Jill Amadio's "Digging Too Deep" is the sort of book that will have you casting the movie version in your head as you read.

Put the right director at the helm and these characters could net multiple Oscar nominations — John Malkovich, maybe, as the sinister music professor suspected of murder, or George Clooney as the avuncular Secret Service veteran with a yen for poetry. The English gossip columnist who arrives in America intent on solving a crime? Emma Thompson, of course.

Its title notwithstanding, Amadio's novel doesn't dig very deep psychologically — most of the time, it's as light as one of the teacakes its heroine would ingest back home — but it works on the level of a tongue-in-cheek summer thriller, where we relax and follow the clues while aware that, however brutal, it's all in good fun. Well, I played the board game "Clue" as a child, and that's about solving a bloody murder as well. Gallows humor gets us through so much of life.


The protagonist of "Digging Too Deep," in fact, has that detached mind-set herself. At the beginning, Tosca Trevant, who writes for a London tabloid, has been shooed away to America after uncovering a scandal at Buckingham Palace, and she arrives in Newport Beach with an assignment to gossip about America.

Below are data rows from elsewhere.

-- ==== Sys2Proof/Certificates/Slice0/Obligations.lean ====
section
/-! DEFINITION. The statements about the block: what each command does and leads to, what it leaves unchanged, what reset leaves,
and what every step keeps. A docstring says which rules of the spec a statement formalises. -/

section
open Sys2Proof Sys2Proof.Machine

/-- A step of a state with a command at the front of its queue is that command's effect on the state with the rest of the
queue. -/
def Obligations.FrontCommandRuns : Prop :=
  ∀ (c : Sys2Proof.Instr) (s : Sys2Proof.Machine.State) (rest : List Sys2Proof.Instr),
    Sys2Proof.Machine.step { s with pending := c :: rest } = Sys2Proof.Machine.exec c { s with pending := rest }

/-! ### Emitter drive, Twill and Hawkmoth (chapters 04 and 05) -/

/-- EMIT_EN low opens every anode switch and disarms Hawkmoth with its cause and time; EMIT_EN high clears its bit of the arming
block where no injection holds it (R277, R269, Table 05-3). -/
def Obligations.EmitEnableCutsTheDrive : Prop :=
  ∀ s : State, s.Quiet →
    Leads .emitEnLow s (fun t => t.dev.hm.emitEn = false ∧ t.dev.em.closed = 0 ∧ t.dev.o O.HM_STATE = 0 ∧
      (s.dev.o O.HM_STATE ≠ 0 → t.dev.o O.HM_DISARM_CAUSE = 2 ∧ t.dev.o O.HM_DISARM_TIME = s.clock.time)) ∧
    Leads .emitEnHigh s (fun t => t.dev.hm.emitEn = true ∧ (s.dev.injected 0 = false → t.dev.armBlock t.env % 2 = 0))

/-- A driver shutdown, or VHV outside the anode window, takes Hawkmoth out of ARMED and opens the anode switches; the
restart and VHV's return end them (R229, R263, R264). A peak above 125 % of the setpoint, or above 1,100 codes, opens the
line's switch for the rest of the shot, which is cut; three over-current events within 16 shots, or three under-current
shots in a row, bar the line (R231, R233). -/
def Obligations.OutputsAndDriversAreProtected : Prop :=
  (∀ s : State, s.Quiet →
    (∀ n, 12 ≤ n → n < 16 → s.dev.o O.EM_TSD_ACTIVE = 0 →
      Leads (.driverTsdTrip n) s (fun t => t.dev.o O.EM_TSD_ACTIVE = 1 ∧
        t.dev.o O.EM_TSD_EVENTS = ctrAdd O.EM_TSD_EVENTS 0 (s.dev.o O.EM_TSD_EVENTS) 1 ∧ t.dev.em.closed = 0 ∧
        t.dev.o O.HM_STATE ≠ 2)) ∧
    (s.dev.o O.EM_TSD_ACTIVE = 1 → Leads .driverTsdRestart s (fun t => t.dev.o O.EM_TSD_ACTIVE = 0)) ∧
    (∀ mv : Int, mv < 10000 ∨ 48000 < mv →
      Leads (.vhvAnodeWindowExit mv) s (fun t => t.dev.em.vhvMv = mv ∧ t.dev.o O.HM_STATE ≠ 2 ∧
        (s.dev.vhvOut = false → s.dev.o O.SU_STATE ≠ 0 → t.dev.em.closed = 0 ∧ Logged s t 0x020C 1))) ∧
    (∀ mv : Int, 10000 ≤ mv → mv ≤ 48000 →
      Leads (.vhvAnodeWindowReturn mv) s (fun t => t.dev.em.vhvMv = mv ∧ t.dev.vhvOut = false))) ∧
  (∀ s : State, s.Quiet →
    (∀ line peak f, line < 8 → s.dev.jq.flight = some f → f.emitted = true → f.wins = true → f.supp = none → bit f.an line = true →
      bit s.dev.em.tripped line = false → (5 * (s.dev.em.setp[line]?).getD 0 < 4 * peak ∨ 1100 < peak) →
      Leads (.pulseOvercurrent ⟨line, peak⟩) s (fun t =>
        t.dev.em.closed = setBit s.dev.em.closed line false ∧ bit t.dev.em.tripped line = true ∧
        t.dev.jq.flight = some { f with cut := true } ∧
        t.dev.o O.EM_AN_OVER line = ctrAdd O.EM_AN_OVER line (s.dev.o O.EM_AN_OVER line) 1)) ∧
    (∀ line, line < 8 → (s.dev.overDue line = true ∨ s.dev.underDue line = true) →
      Leads (.lineBar line) s (fun t => t.dev.o O.EM_BAR_AN = setBit (s.dev.o O.EM_BAR_AN) line true ∧
        t.dev.em.closed = setBit s.dev.em.closed line false ∧
        tget 0 t.dev.em.unders line = 0 ∧ Logged s t (if s.dev.overDue line then 0x0209 else 0x0208) 2)))

/-- A drive test pass starts with every anode switch open where one is due and has room; 40 µs after its start it ends with
its result and time; a second without one while Jacquard runs is counted (R257 to R260). A cathode or line that fails a test
pass is barred with the end of the pass (R260, Table 04-6): rows 1 and 2 name a cathode, rows 5 and 6 a line. -/
def Obligations.TestPasses : Prop :=
  (∀ s : State, s.Quiet →
    (s.dev.em.pass = none → Dev.passWanted s.env { s.dev with sent := [] } = true →
      Dev.passRoom s.env { s.dev with sent := [] } = true →
      Leads .testPassStart s (fun t => t.dev.em.pass = some s.clock.time ∧ t.dev.em.passLast = some s.clock.time ∧
        t.dev.em.closed = 0 ∧ t.dev.em.req = false ∧ t.dev.em.passClear = s.dev.em.barClear ∧ t.dev.em.barClear = false)) ∧
    (∀ t0, s.dev.em.pass = some t0 → t0 + 60000 ≤ s.clock.time →
      Leads (.testPassEnd []) s (fun t => t.dev.em.pass = none ∧ t.dev.em.passDone = some s.clock.time ∧
        t.dev.o O.EM_TEST_LAST_TIME = s.clock.time ∧ t.dev.o O.EM_TEST_RESULT = 0 ∧
        (s.dev.em.passClear = true → t.dev.o O.EM_BAR_AN = 0 ∧ t.dev.o O.EM_BAR_KD = 0))) ∧
    (s.dev.o O.JQ_STATE ≠ 0 → max s.dev.em.starveAt (s.dev.em.passDone.getD 0) + 1500000000 ≤ s.clock.time →
      Leads .emTestStarved s (fun t => t.dev.em.starveAt = s.clock.time ∧
        t.dev.o O.EM_TEST_STARVED = ctrAdd O.EM_TEST_STARVED 0 (s.dev.o O.EM_TEST_STARVED) 1))) ∧
  (∀ (s : State) (t0 r i : Nat), s.Quiet → s.dev.em.pass = some t0 → t0 + 60000 ≤ s.clock.time →
    ((r = 1 ∨ r = 2) → i < 16 → Leads (.testPassEnd [(r, i)]) s (fun t => bit (t.dev.o O.EM_BAR_KD) i = true ∧
      t.dev.o O.EM_TEST_RESULT = 2 ^ i <<< 8)) ∧
    ((r = 5 ∨ r = 6) → i < 8 → Leads (.testPassEnd [(r, i)]) s (fun t => bit (t.dev.o O.EM_BAR_AN) i = true ∧
      t.dev.o O.EM_TEST_RESULT = 2 ^ i)))

/-- The string of the next shot starts where its shares changed and the emission before lies 64 ns back; at the end of the latch
hold it latches, and the cells that came back, read by their high times, decide the status; three failed checks disable the chain (R248, R249, R252 to
R255). -/
def Obligations.TwillChain : Prop :=
  ∀ s : State, s.Quiet →
    (∀ sh rest, s.dev.jq.queue = sh :: rest → sh.move = false → sh.thinned = false → s.dev.em.wire = none →
      s.dev.twNeeds sh = true → s.dev.jq.flight = none → s.dev.em.lastEmit + 192 ≤ 2 * s.clock.time + 1 →
      Leads .twillStringStart s (fun t =>
        t.dev.sent = [.twill (twWords (s.dev.sharesOf (entAn sh.ent) (entLevel sh.ent)) s.dev.em.twSeq)
          ((twWords (s.dev.sharesOf (entAn sh.ent) (entLevel sh.ent)) s.dev.em.twSeq).flatMap twCells)] ∧
        t.dev.em.twSeq = (s.dev.em.twSeq + 1) % 16 ∧
        t.dev.o O.TW_STRINGS = ctrAdd O.TW_STRINGS 0 (s.dev.o O.TW_STRINGS) 1)) ∧
    (∀ w str hold high, s.dev.em.wire = some w → w.latchAt ≤ 2 * s.clock.time + 1 →
      Leads (.twillChainCheck str hold high) s (fun t => t.dev.em.wire = none ∧ t.dev.em.latched = w.shares ∧
        ((str ++ hold).length = 32 → (∀ h ∈ str ++ hold ++ high.toList, h ≤ 20) → w.words.getLast? = some (twReadWord (str ++ hold)) →
          t.dev.o O.TW_STATUS = 0 ∧ t.dev.em.twFails = 0) ∧
        ((str ++ hold).length = 32 → (∃ h ∈ str ++ hold ++ high.toList, 20 < h) →
          t.dev.o O.TW_STATUS = 3 ∧ t.dev.em.twFails = s.dev.em.twFails + 1) ∧
        (str ++ hold = [] → t.dev.o O.TW_STATUS = 2 ∧ t.dev.em.twFails = s.dev.em.twFails + 1) ∧
        (64 ≤ (str ++ hold).length → t.dev.o O.TW_STATUS = 1 ∧ t.dev.em.twFails = s.dev.em.twFails + 1))) ∧
    (3 ≤ s.dev.em.twFails → s.dev.o O.TW_ENABLE = 1 →
      Leads .twillDisable s (fun t => t.dev.o O.TW_ENABLE = 0 ∧ t.dev.o O.TW_STATUS = 4 ∧ t.dev.em.wire = none))

/-- A write of HM_ARM starts the arming self-test where nothing blocks it; its end arms Hawkmoth, holds it, or disarms it
with cause 7 or that of a latching condition; a write of HM_DISARM disarms it with cause 1 (R266, R268, R271, Table 05-1).
Heartbeats, the die-to-die link and the comparison of the configuration copies: a correct stroke renews the firmware
heartbeat, and each of the four failures leaves Hawkmoth disarmed (R275, R276, R289, R957). -/
def Obligations.ArmingAndSupervision : Prop :=
  (∀ (s : State) (h : Hdr), s.Quiet →
    (Accepts s h O.HM_ARM 0 1 → s.dev.o O.HM_STATE = 0 →
      Leads (.hmArm h) s (fun t => t.dev.o O.HM_STATE = 1 ∧ t.dev.hm.armAt = s.clock.time)) ∧
    (∀ v, Accepts s h O.HM_DISARM 0 v → s.dev.o O.HM_STATE ≠ 0 →
      Leads (.hmDisarm h v) s (fun t => t.dev.o O.HM_STATE = 0 ∧ t.dev.o O.HM_DISARM_CAUSE = 1 ∧ t.dev.em.closed = 0)) ∧
    (s.dev.o O.HM_STATE = 1 → s.dev.hmLatching s.env = [] →
      Leads (.hmSelftestEnd true) s (fun t => t.dev.o O.HM_STATE = (if s.dev.hmPassing then 3 else 2) ∧
        t.dev.o O.HM_ARM_TIME = s.clock.time ∧
        t.dev.o O.HM_INHIBITS =
          (if s.dev.hmPassing then ctrAdd O.HM_INHIBITS 0 (s.dev.o O.HM_INHIBITS) 1 else s.dev.o O.HM_INHIBITS))) ∧
    (∀ c inj l, s.dev.o O.HM_STATE = 1 → s.dev.hmLatching s.env = (c, inj) :: l →
      Leads (.hmSelftestEnd true) s (fun t => t.dev.o O.HM_STATE = 0 ∧ t.dev.o O.HM_DISARM_CAUSE = c ∧
        t.dev.o O.HM_ARM_TIME = s.dev.o O.HM_ARM_TIME)) ∧
    (s.dev.o O.HM_STATE = 1 →
      Leads (.hmSelftestEnd false) s (fun t => t.dev.o O.HM_STATE = 0 ∧ t.dev.o O.HM_DISARM_CAUSE = 7))) ∧
  (∀ s : State, s.Quiet →
    (∀ v, v < 2 → v ≠ s.dev.hm.fwVal → Leads (.fwHeartbeatStroke v) s (fun t =>
      t.dev.hm.fwAlive = true ∧ t.dev.hm.fwAt = s.clock.time ∧ t.dev.hm.fwVal = v)) ∧
    (s.dev.hm.fwAlive = true → s.dev.hm.fwAt + 1500 * s.dev.o O.HM_HB_TIMEOUT_US ≤ s.clock.time →
      Leads .fwHeartbeatExpiry s (fun t => t.dev.hm.fwAlive = false ∧ t.dev.o O.HM_STATE = 0)) ∧
    (s.dev.o O.HM_HOST_HB_SESSION ≠ 0xFF → s.dev.hm.hostAlive = true →
      s.dev.hm.hostAt + 1500000 * s.dev.o O.HM_HOST_HB_TIMEOUT_MS ≤ s.clock.time →
      Leads .hostHeartbeatExpiry s (fun t => t.dev.hm.hostAlive = false ∧ t.dev.o O.HM_STATE = 0)) ∧
    Leads .d2dLinkFault s (fun t => t.dev.o O.HM_STATE = 0 ∧ t.dev.em.closed = 0 ∧
      (s.dev.o O.HM_STATE ≠ 0 → t.dev.o O.HM_DISARM_CAUSE = 6)) ∧
    (s.dev.hm.compareAt + 1500000 ≤ s.clock.time →
      Leads (.hmConfigCompare []) s (fun t => t.dev.hm.compareAt = s.clock.time ∧
        (t.dev.hm.mismatch = true ↔ ∃ p ∈ hmConfig s.env, s.dev.copyOf p.1 p.2.1 ≠ s.dev.o p.1 p.2.1) ∧
        (t.dev.hm.mismatch = true → t.dev.o O.HM_STATE = 0))))

/-- The levels of a bucket read the same before and after its leak step takes the steps that are due: a level is that of the
leaking bucket at the present device time whenever it is read (R284). -/
def Obligations.LeakStepsKeepTheLevel : Prop :=
  ∀ (s : State) (k : Nat), s.Quiet → k < 3 → twf 0 s.dev.hm.levels = true →
    Leads (.bucketLeakStep k []) s (fun t =>
      (∀ z, z < 256 → t.dev.level t.env k z = s.dev.level s.env k z) ∧
      (s.dev.leakDue s.env k ≠ 0 → tget 0 t.dev.hm.steps k = s.clock.time / leakPeriod k))

/-- A write of HM_INJECT takes its value, and one of EM_BAR_CLEAR, EM_TEST_REQ requests a test pass (R258, R262, R291). -/
def Obligations.DriveRequests : Prop :=
  ∀ (s : State) (h : Hdr), s.Quiet →
    (∀ v, Accepts s h O.HM_INJECT 0 v → Leads (.hmInject h v) s (fun t => t.dev.o O.HM_INJECT = v)) ∧
    (Accepts s h O.EM_BAR_CLEAR 0 1 → Leads (.emBarClear h) s (fun t => t.dev.em.req = true ∧ t.dev.em.barClear = true)) ∧
    (Accepts s h O.EM_TEST_REQ 0 1 → Leads (.emTestReq h) s (fun t => t.dev.em.req = true))

/-! ### The object protocol and its carriers (chapter 02) -/

/-- READ answers the values at the present cycle of a run of elements; with PEND the shadows first; with META the default
and the limits in force. What the read leaves of an RC object is its value after clearing; no element of another object
changes but the counters of requests (R75, R76, R83, R90, R140). A read of an RC object leaves each element read at 0 or at
its default; HM_BUCKET_PEAK and the two counters that the read's own response may move are apart (R76, R958). -/
def Obligations.ReadsAnswerTheirValues : Prop :=
  (∀ (s : State) (q : Req) (r : ObjRow), s.Quiet → Served s (reqHdr q) q.index → rowOf? q.index = some r →
    Dev.runCheck s.env (s.atRequest q.sess) r q.element q.count = none → r.acc ≠ .wo →
    (q.index ≠ O.HK_NOW → q.index ≠ O.RX_BIAS_I_MEAS →
      Leads (.read q) s (fun t =>
        Answered s t (opMsg 1 false false q) (okAns s.clock.time
          ((runEls q.element q.count).flatMap (fun x => Dev.elBytes s.env (s.atRequest q.sess) r x))) ∧
        (∀ i el, el < 4096 → i ≠ q.index → i ∉ [O.GOP_REQUESTS, O.GOP_ABORTS, O.LINK_TX_DISCARD, O.LINK_NOTIFY_DROPPED] →
          t.dev.o i el = s.dev.o i el)) ∧
      Leads (.readPend q) s (fun t =>
        Answered s t (opMsg 1 true false q) (okAns s.clock.time
          ((runEls q.element q.count).flatMap (fun x => match tget none s.dev.shadows (okey q.index x) with
            | some v => leBytes r.ty.bytes v
            | none => Dev.elBytes s.env (s.atRequest q.sess) r x))))) ∧
    (q.count = 1 → r.ty ≠ .bits32 → r.ty ≠ .str →
      Leads (.readMeta q) s (fun t => Answered s t (opMsg 1 false true q)
        (okAns s.clock.time (((s.atRequest q.sess).view q.sess []).metaBytes s.env r q.element))))) ∧
  (∀ (s : State) (q : Req) (r : ObjRow) (x : Nat), s.Quiet → Served s (reqHdr q) q.index → rowOf? q.index = some r →
    Dev.runCheck s.env (s.atRequest q.sess) r q.element q.count = none → r.acc = .rc →
    q.index ∉ [O.HM_BUCKET_PEAK, O.LINK_TX_DISCARD, O.LINK_NOTIFY_DROPPED] →
    q.element ≤ x → x < q.element + q.count →
    Leads (.read q) s (fun t => t.dev.o q.index x = dflt q.index x))
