/-! ### `gSet` -/

@[simp] theorem Dev.objs_gSet (d : Dev) (a : Nat) (b : Byte) : (d.gSet a b).objs = d.objs := rfl
@[simp] theorem Dev.shadows_gSet (d : Dev) (a : Nat) (b : Byte) : (d.gSet a b).shadows = d.shadows := rfl
@[simp] theorem Dev.domShadows_gSet (d : Dev) (a : Nat) (b : Byte) : (d.gSet a b).domShadows = d.domShadows := rfl
@[simp] theorem Dev.commit_gSet (d : Dev) (a : Nat) (b : Byte) : (d.gSet a b).commit = d.commit := rfl
@[simp] theorem Dev.doms_gSet (d : Dev) (a : Nat) (b : Byte) : (d.gSet a b).doms = d.doms := rfl
@[simp] theorem Dev.flash_gSet (d : Dev) (a : Nat) (b : Byte) : (d.gSet a b).flash = d.flash := rfl
@[simp] theorem Dev.free_gSet (d : Dev) (a : Nat) (b : Byte) : (d.gSet a b).free = d.free := rfl
@[simp] theorem Dev.sent_gSet (d : Dev) (a : Nat) (b : Byte) : (d.gSet a b).sent = d.sent := rfl
@[simp] theorem Dev.ses_gSet (d : Dev) (a : Nat) (b : Byte) : (d.gSet a b).ses = d.ses := rfl
@[simp] theorem Dev.subs_gSet (d : Dev) (a : Nat) (b : Byte) : (d.gSet a b).subs = d.subs := rfl
@[simp] theorem Dev.lock_gSet (d : Dev) (a : Nat) (b : Byte) : (d.gSet a b).lock = d.lock := rfl
@[simp] theorem Dev.flt_gSet (d : Dev) (a : Nat) (b : Byte) : (d.gSet a b).flt = d.flt := rfl
@[simp] theorem Dev.link_gSet (d : Dev) (a : Nat) (b : Byte) : (d.gSet a b).link = d.link := rfl
@[simp] theorem Dev.jq_gSet (d : Dev) (a : Nat) (b : Byte) : (d.gSet a b).jq = d.jq := rfl
@[simp] theorem Dev.em_gSet (d : Dev) (a : Nat) (b : Byte) : (d.gSet a b).em = d.em := rfl
@[simp] theorem Dev.hm_gSet (d : Dev) (a : Nat) (b : Byte) : (d.gSet a b).hm = d.hm := rfl
@[simp] theorem Dev.rx_gSet (d : Dev) (a : Nat) (b : Byte) : (d.gSet a b).rx = d.rx := rfl
@[simp] theorem Dev.tdc_gSet (d : Dev) (a : Nat) (b : Byte) : (d.gSet a b).tdc = d.tdc := rfl
@[simp] theorem Dev.ex_gSet (d : Dev) (a : Nat) (b : Byte) : (d.gSet a b).ex = d.ex := rfl
@[simp] theorem Dev.rl_gSet (d : Dev) (a : Nat) (b : Byte) : (d.gSet a b).rl = d.rl := rfl
@[simp] theorem Dev.acq_gSet (d : Dev) (a : Nat) (b : Byte) : (d.gSet a b).acq = d.acq := rfl
@[simp] theorem Dev.cal_gSet (d : Dev) (a : Nat) (b : Byte) : (d.gSet a b).cal = d.cal := rfl
@[simp] theorem Dev.atl_gSet (d : Dev) (a : Nat) (b : Byte) : (d.gSet a b).atl = d.atl := rfl
@[simp] theorem Dev.tap_gSet (d : Dev) (a : Nat) (b : Byte) : (d.gSet a b).tap = d.tap := rfl
@[simp] theorem Dev.hk_gSet (d : Dev) (a : Nat) (b : Byte) : (d.gSet a b).hk = d.hk := rfl
@[simp] theorem Dev.pwr_gSet (d : Dev) (a : Nat) (b : Byte) : (d.gSet a b).pwr = d.pwr := rfl
@[simp] theorem Dev.o_gSet (d : Dev) (a : Nat) (b : Byte) (i_ e_ : Nat) : (d.gSet a b).o i_ e_ = d.o i_ e_ := rfl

She hopes, though, to cut her teeth as a crime reporter and return to the tabloid with a promotion, and when she discovers what appears to be human fingers sticking out of a rock in her neighbor's garden, she declares herself on the case.

The garden belongs to Haiden Whittaker, who, in this partly true depiction of Newport, teaches at UC Irvine (other aspects of the setting are fictionalized; most of the action takes place on Isabel Island, clearly a stand-in for Balboa Island, and there's mention of the Barracuda Bay Club). A local police officer passes on the mysterious rock to his former Secret Service agent father, and before long, a shady coin dealer, an ill-fated ferry worker and others — living and deceased — have entered the fray.

"Digging Too Deep" comes billed as "A Tosca Trevant Mystery," and the main character is both an asset and a hindrance. Amadio cleverly portrays Tosca not as a crusading detective but as an opportunist who views the case in terms of personal gain, and the novel might have been sharper if it had delved into the ego-driven world of the tabloids.